It’s important to know where you want your publishing to go (well it is for me–I’m done trying to tell people what to do), and you can think about these things if you’re unsatisfied with where your career is up to this point: Do you want to publish for fun and earn some pocket money, or do you want more? Do you want to make what you’d earn working part-time? Do you want to be a full-time writer and quit your day job? I think a lot of us, whether we really want to admit it nor not, would love to at least make a part-time income. Part-time, for me, would be about $10,000/year. Depending on where you live in the world and what you do as a profession, that’s either a lot or barely what you earn in a month at your day job. I work for a non-profit, I’m barely scraping by, and that’s half of what I make in a year. To say an extra $10,000 a year would turn my life around is an understatement. It would take care of a lot of worries for me. It’s not asking a lot, but that is the biggest thing I’ve learned this year–I have to write out a goal in black and white and figure out a plan on how to get there.

Changing what I’m writing was a good start (and something not a lot of people are willing to do). Most indie romances are written in first person now, and two years ago, I pivoted and that’s what I started writing in. It wasn’t that difficult–just a minor change in mindset and some feedback to put me on the right path since I’ve never written in it before and only read it without acknowledging it like the Hunger Games trilogy and the Twilight series.

But I need to do more than that.

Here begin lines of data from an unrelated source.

-- ==== Sys2Proof/Machine/Boot.lean ====
section
/-! DEFINITION. Module power, resets, start-up and thermal protection (R405, R413 to R416, R425 to R429, R437, R438, R441, R448,
R449, R471, R472, R487 to R489). -/

namespace Sys2Proof.Machine

/-- The GDDR7 devices and the Forges whose contents a module reset leaves undefined (Table 15.9). -/
def lostGddr (d : Dev) : Tab Gddr := (List.range 16).map (fun i => (i, { gddrZero i with mem := memUndef (gddr d i).mem }))
def lostForge (d : Dev) : Tab Forge :=
  (List.range 16).map (fun f => (f, { forgeZero f with flm := memUndef (forge d f).flm, side := memUndef (forge d f).side }))

/-- A module reset of kind 1, 2 or 3 (R413 to R415): in-flight work and tables are gone, nothing completes, the retirement log is
applied before its parts are used, and start-up waits for its first step. -/
def moduleReset (kind : Nat) (d : Dev) : Dev :=
  let z := devReset
  let boot := { z.boot with
    power := d.boot.power, groups := d.boot.groups, carrier := d.boot.carrier, perst := d.boot.perst,
    nonce := Config.random d.boot.draws, draws := d.boot.draws + 1, lastReset := kind, modReset := kind, hostDown := decide (kind = 2) }
  applyLog { z with
    regs := nodeReset d.nv.fuse.serial, force := nodeReset d.nv.fuse.serial,
    ring := { z.ring with mem := d.ring.mem }, mem := { z.mem with devs := lostGddr d },
    forge := { z.forge with f := lostForge d }, fal := fallowReset d.fal,
    tel := { z.tel with mgmt := memUndef d.tel.mgmt }, boot := boot, nv := d.nv, free := d.free }

/-- Reset release, step 1 of Table 16.1: entry into ON and PERST# high, whichever is later (R425, R489). -/
def release (d : Dev) : Dev :=
  if d.boot.perst ∧ d.boot.stage = 0 then modBoot (fun b => { b with stage := 1 }) d else d

/-- MODULE_RESET: PERST# is low through a reset of kind 2 (R489). -/
def resetNow (kind : Nat) (d : Dev) : Dev :=
  if kind = 2 then moduleReset 2 (modBoot (fun b => { b with perst := false }) d) else release (moduleReset kind d)

/-- PERST_RELEASE. -/
def perstRelease (d : Dev) : Dev := release (modBoot (fun b => { b with perst := true }) d)

/-- INPUT_POWER_RISE (Table 19.4). -/
def powerRise (d : Dev) : Dev :=
  if d.boot.power = .off then modBoot (fun b => { b with power := .sequencing, groups := 0 }) d else d

/-- RAIL_SEQUENCING (R488, R489): group 6 rises only with a flash carrier; the module enters ON and starts a reset of kind 1. -/
def railsUp (carrier : Bool) (d : Dev) : Dev :=
  if d.boot.power = .sequencing then
    resetNow 1 (modBoot (fun b => { b with power := .on, carrier := carrier, groups := if carrier then 6 else 5 }) d)
  else d

/-- INPUT_POWER_LOSS (R487): a tripped module does not leave its state so. -/
def powerLoss (d : Dev) : Dev :=
  if d.boot.power = .on ∨ d.boot.power = .sequencing then modBoot (fun b => { b with power := .off, groups := 0 }) d else d

/-- TRIP_EXIT (R487). -/
def tripExit (d : Dev) : Dev := if d.boot.power = .tripped then modBoot (fun b => { b with power := .off }) d else d

/-- Tj of each diode in 1/16 °C: its reading with its offset applied (R448). -/
def tjs (temps : List Int) (d : Dev) : List Int := (List.range 16).map (fun i => temps.getD i 0 + diodeOffset d i)

/-- THERMAL_TRIP (R448, R487). -/
def thermalTrip (temps : List Int) (d : Dev) : Dev :=
  if (tjs temps d).any (fun t => decide (16 * 110 ≤ t)) && d.boot.power ≠ .off then
    modBoot (fun b => { b with power := .tripped, groups := 0 }) d
  else d

/-- The hottest diode, the lowest of equal ones, and its Tj in 1/16 °C. -/
def hottest (l : List Int) : Nat × Int :=
  (List.range l.length).foldl (fun m i => if m.2 < l.getD i 0 then (i, l.getD i 0) else m) (0, l.getD 0 0)

/-- THERMAL_WARN (R448): the readings now. -/
def thermalWarn (temps : List Int) (d : Dev) : Dev :=
  let l := tjs temps d
  let (i, t) := hottest l
  let tc := t / 16
  let d := modBoot (fun b => { b with tj := tc, diode := i }) d
  if 16 * 100 ≤ t ∧ d.boot.warnArmed = true then
    postEvent 0x208 (toLE 1 i ++ toLE 1 (wrap 8 tc)) (setEvt oSecTherm 12 (modBoot (fun b => { b with warnArmed := false }) d))
  else if t < 16 * 95 then modBoot (fun b => { b with warnArmed := true }) d
  else d

/-- Step 5 of Table 16.1 has completed: discovery and port training begin (R425, R426). -/
def step5 (d : Dev) : Dev :=
  let d := modBoot (fun b => { b with stage := 5 }) d
  if d.boot.recovery then d else modFal (fun f => { f with mode := .discovering }) d

/-- Step 5 is due: step 4 has completed, or the device is in recovery mode. -/
def step5Due (d : Dev) : Bool := d.boot.stage == 4 || (d.boot.recovery && decide (d.boot.stage < 5))

/-- Step 5 completes as soon as it has begun when the link is in L0 already. -/
def tryStep5 (d : Dev) : Dev := if step5Due d && d.boot.cxlUp then laterSteps (step5 d) else d

/-- FIRMWARE_VERIFY (R437, R438, R428). -/
def firmwareVerify (d : Dev) : Dev :=
  if d.boot.stage ≠ 1 ∨ d.boot.recovery = true then d
  else
    let pick := bootSlot d
    let d := checkSlot 1 (checkSlot 0 d)
    match pick with
    | none => tryStep5 (modBoot (fun b => { b with recovery := true }) d)
    | some k =>
      let i := slotOf d k
      modBoot (fun b => { b with stage := 2, fwSlot := k, fwGen := fwGen i, fwSvn := byteAt i 12,
                                 commitSvn := (byteAt i 6).testBit 0, bootMsg := slice i 0 832 }) d

/-- CAL_RECORD_LOAD (R432). -/
def calLoad (d : Dev) : Dev :=
  if d.boot.stage ≠ 2 then d
  else
    let b := slice d.nv.cal 0 14528
    let d := modBoot (fun x => { x with stage := 3 }) d
    match calCause d b with
    | 0 => modBoot (fun x => { x with calRec := b }) d
    | c =>
      let d := modBoot (fun x => { x with calDefaults := true }) d
      let d := each (List.range 64) (fun p d => putFld (oPortCfg p) 4 1 1 d) (putFld 0x440000 0 6 28 d)
      postEvent 0x200 (toLE 1 c) (setEvt oSecEvt 0 d)

/-- GDDR7_BOOT_TRAINING, step 4 (R341). -/
def memTraining (pass : BitVec 16) (d : Dev) : Dev :=
  if d.boot.stage ≠ 3 then d else tryStep5 (modBoot (fun b => { b with stage := 4 }) (bootTraining pass d))

/-- CXL_LINK_UP (R426, R470, R371). -/
def cxlLinkUp (width speed : Nat) (proto : Bool) (d : Dev) : Dev :=
  if d.boot.stage = 0 then d
  else tryStep5 (modBoot (fun b => { b with cxlUp := true, hostDown := false, cxlWidth := width, cxlSpeed := speed, cxlProto := proto }) d)

/-- HOSTLESS_TIMEOUT (R472): the management core enables every port as Ollet Link; the boot ROM of recovery mode does not. -/
def hostlessTimeout (d : Dev) : Dev :=
  if !step5Due d || d.boot.cxlUp then d
  else
    let d := modBoot (fun b => { b with hostless := true }) (step5 d)
    if d.boot.recovery then d
    else laterSteps (each (List.range 64) (fun p d => putPortCfg p (1 + 16 * laneRate d (4 * p)) d) d)

/-- CONFIG_REQUEST (R426): answered with retry status until step 5 completes and the link is in L0. -/
def configRequest (d : Dev) : Dev :=
  if d.boot.stage < 5 ∨ d.boot.cxlUp = false then modBoot (fun b => { b with cfgRetry := b.cfgRetry + 1 }) d else d

/-- FALLOW_DISCOVERY, step 6 (R348, R427); without a carrier no target answers. -/
def discovery (ts : List FlashTarget) (d : Dev) : Dev :=
  if d.boot.stage < 5 ∨ d.boot.recovery = true ∨ d.boot.step6 = true then d
  else startupDone (modBoot (fun b => { b with step6 := true, stage := max b.stage 6 })
    (falDiscover (if d.boot.carrier then ts else []) d))

/-- A command that a management core reset cuts off writes no completion (Table 15.9): its reservation is given back. -/
def dropCmd (c : Cmd) (d : Dev) : Dev :=
  match c.chan with
  | .sq q =>
    sqSettle q (modCq (cqOf d q) (fun x => { x with reserved := x.reserved - 1 })
      (modSq q (fun s => { s with busy := s.busy.erase c.tag }) d))
  | .inband e => modTel (fun t => { t with busy := t.busy.erase (e, c.tag) }) d
  | .own => d

/-- A reset of the management core (R405, R414): MGMT_CORE_RESET, MGMT_WATCHDOG_EXPIRY and GLB_RESET.mgmt. -/
def mgmtReset (d : Dev) : Dev :=
  let d := each (d.hlt.seqs.map (·.cmd) ++ d.hlt.tests.flatMap (·.waiters)) dropCmd d
  let d := modHlt (fun h => { h with scores := [], tests := [], seqs := [], mgmtResets := min 255 (h.mgmtResets + 1) }) d
  postEvent 0x105 [5] (modBoot (fun b => { b with lastReset := 5, spdmMsg := none, spdmOpen := false, sessions := [] }) d)

/-- A join whose source or result address is in host memory (R416). -/
def hostJoin (j : Join) : Bool := j.cmd.sqn.isSome && (j.forge.isNone || j.src ≠ 0)

/-- Every block goes to host bias, at once or when the accesses already issued to it have ended (R416): then a flip of the device's own
waits for BIAS_FLIP_DRAINED. -/
def linkHostBias (d : Dev) : Dev :=
  let x : Flip := { cmd := ownCmd, first := 0, count := 8192, toHost := true }
  if d.mem.flips.isEmpty && !d.forge.f.any (fun f => f.2.streams.any (fun s => s.2.movers.any (moverTouches d x))) then
    modMem (fun m => { m with bias := [] }) d
  else modMem (fun m => { m with nextId := m.nextId + 1, flips := tput m.flips m.nextId x }) d

/-- HOST_LINK_RESET (R416): rings disabled and emptied, completions discarded, host joins ended, blocks in host bias. -/
def hostLinkReset (d : Dev) : Dev :=
  let d := each (List.range 64) (fun q d => if sqOn d q then sqSettle q (dropWaiting q (putFld (oSqCtl q) 11 1 0 d)) else d) d
  let d := each (List.range 64) (fun c d => putFld (oCqCtl c) 12 1 0 d) (putFld oEqCtl 12 1 0 d)
  let d := each (d.ring.sqs.flatMap (fun p => p.2.bufs.map (·.1))) dropCmd d
  let d := modRing (fun r => { r with
    sqs := tmap (fun s => { s with head := 0, tail := 0, waiting := none, bufs := [], held := false }) r.sqs,
    cqs := tmap (fun c => { c with wr := 0, rd := 0, armed := false }) r.cqs,
    eq := { r.eq with wr := 0, rd := 0, armed := false } }) d
  let d := putFld 0x581008 11 1 0 d
  let ends := (d.cru.joins.filter (fun p => hostJoin p.2))
  let d := each ends (fun p d =>
    each (d.cru.nodes.filter (fun n => n.2.cid == p.2.cid && n.2.gen == p.2.gen)) (fun n d => nodeAbort n.1 0x0E 0 none d)
      (closeJoin p.1 0x0E 0 d)) d
  modBoot (fun b => { b with
    cxlUp := false, cxlWidth := 0, cxlSpeed := 0, cxlProto := false, lastReset := 4, hostDown := true, spdmMsg := none,
    spdmOpen := false, sessions := [] }) (linkHostBias d)

/-- GLB_RESET (R471): both bits at once, or a wrong key, is refused. -/
def glbReset (v : Nat) (d : Dev) : Dev :=
  let m := v.testBit 0
  let g := v.testBit 1
  if bits v 8 8 ≠ 0x5A ∨ (m && g) = true then setEvt 0x30 0 d
  else if m then resetNow 3 d
  else if g then mgmtReset d
  else d

end Sys2Proof.Machine
end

Through the years I’ve gotten the basics down: that marketing pertains to your whole brand and what you’re offering readers across the board as apposed to advertising which is only buying promos and running ads to your books. It’s funny that when you start a pen name you get a fresh start when it comes to your brand. I had to figure out how I was going to present myself to readers. It helped that I already had a few books written (not published) and I caught on to some characteristics/themes that I can play with: my characters are older, some divorced, they’ve gone through a trauma which means a shitty backstory they have yet to overcome so they can find love. My covers are cohesive, even if they aren’t in the same series, and over time I want people to be able to catch a glimpse of a cover and say, “That’s a VM Rheault romance.” That’s branding, that’s marketing, and that’s something I’ve learned on my own over the past five years. That’s not anything anyone can explain to someone else–it has to click. (When you have 20 books and they all look different, maybe it will click or maybe it won’t, or maybe you just don’t care. And definitely, under no circumstance, will I tell you that you should.)

Made in Canva

So for 2023, I thought I’d do the math and figure out what I needed to make $10,000 a year. Having more books, of course, is helpful all around, and right now I only have three under my pen name, though All of Nothing, a standalone under my full name, has been my biggest earner since I published it and my small-town holiday series comes in second because of read-through. I’ll always run ads to those books, but as I figured out during my Freebooksy promo, I think I just want to focus on my first person books for now and see what I can do with them. I have three out, I’ll release three more in January, and a standalone in March.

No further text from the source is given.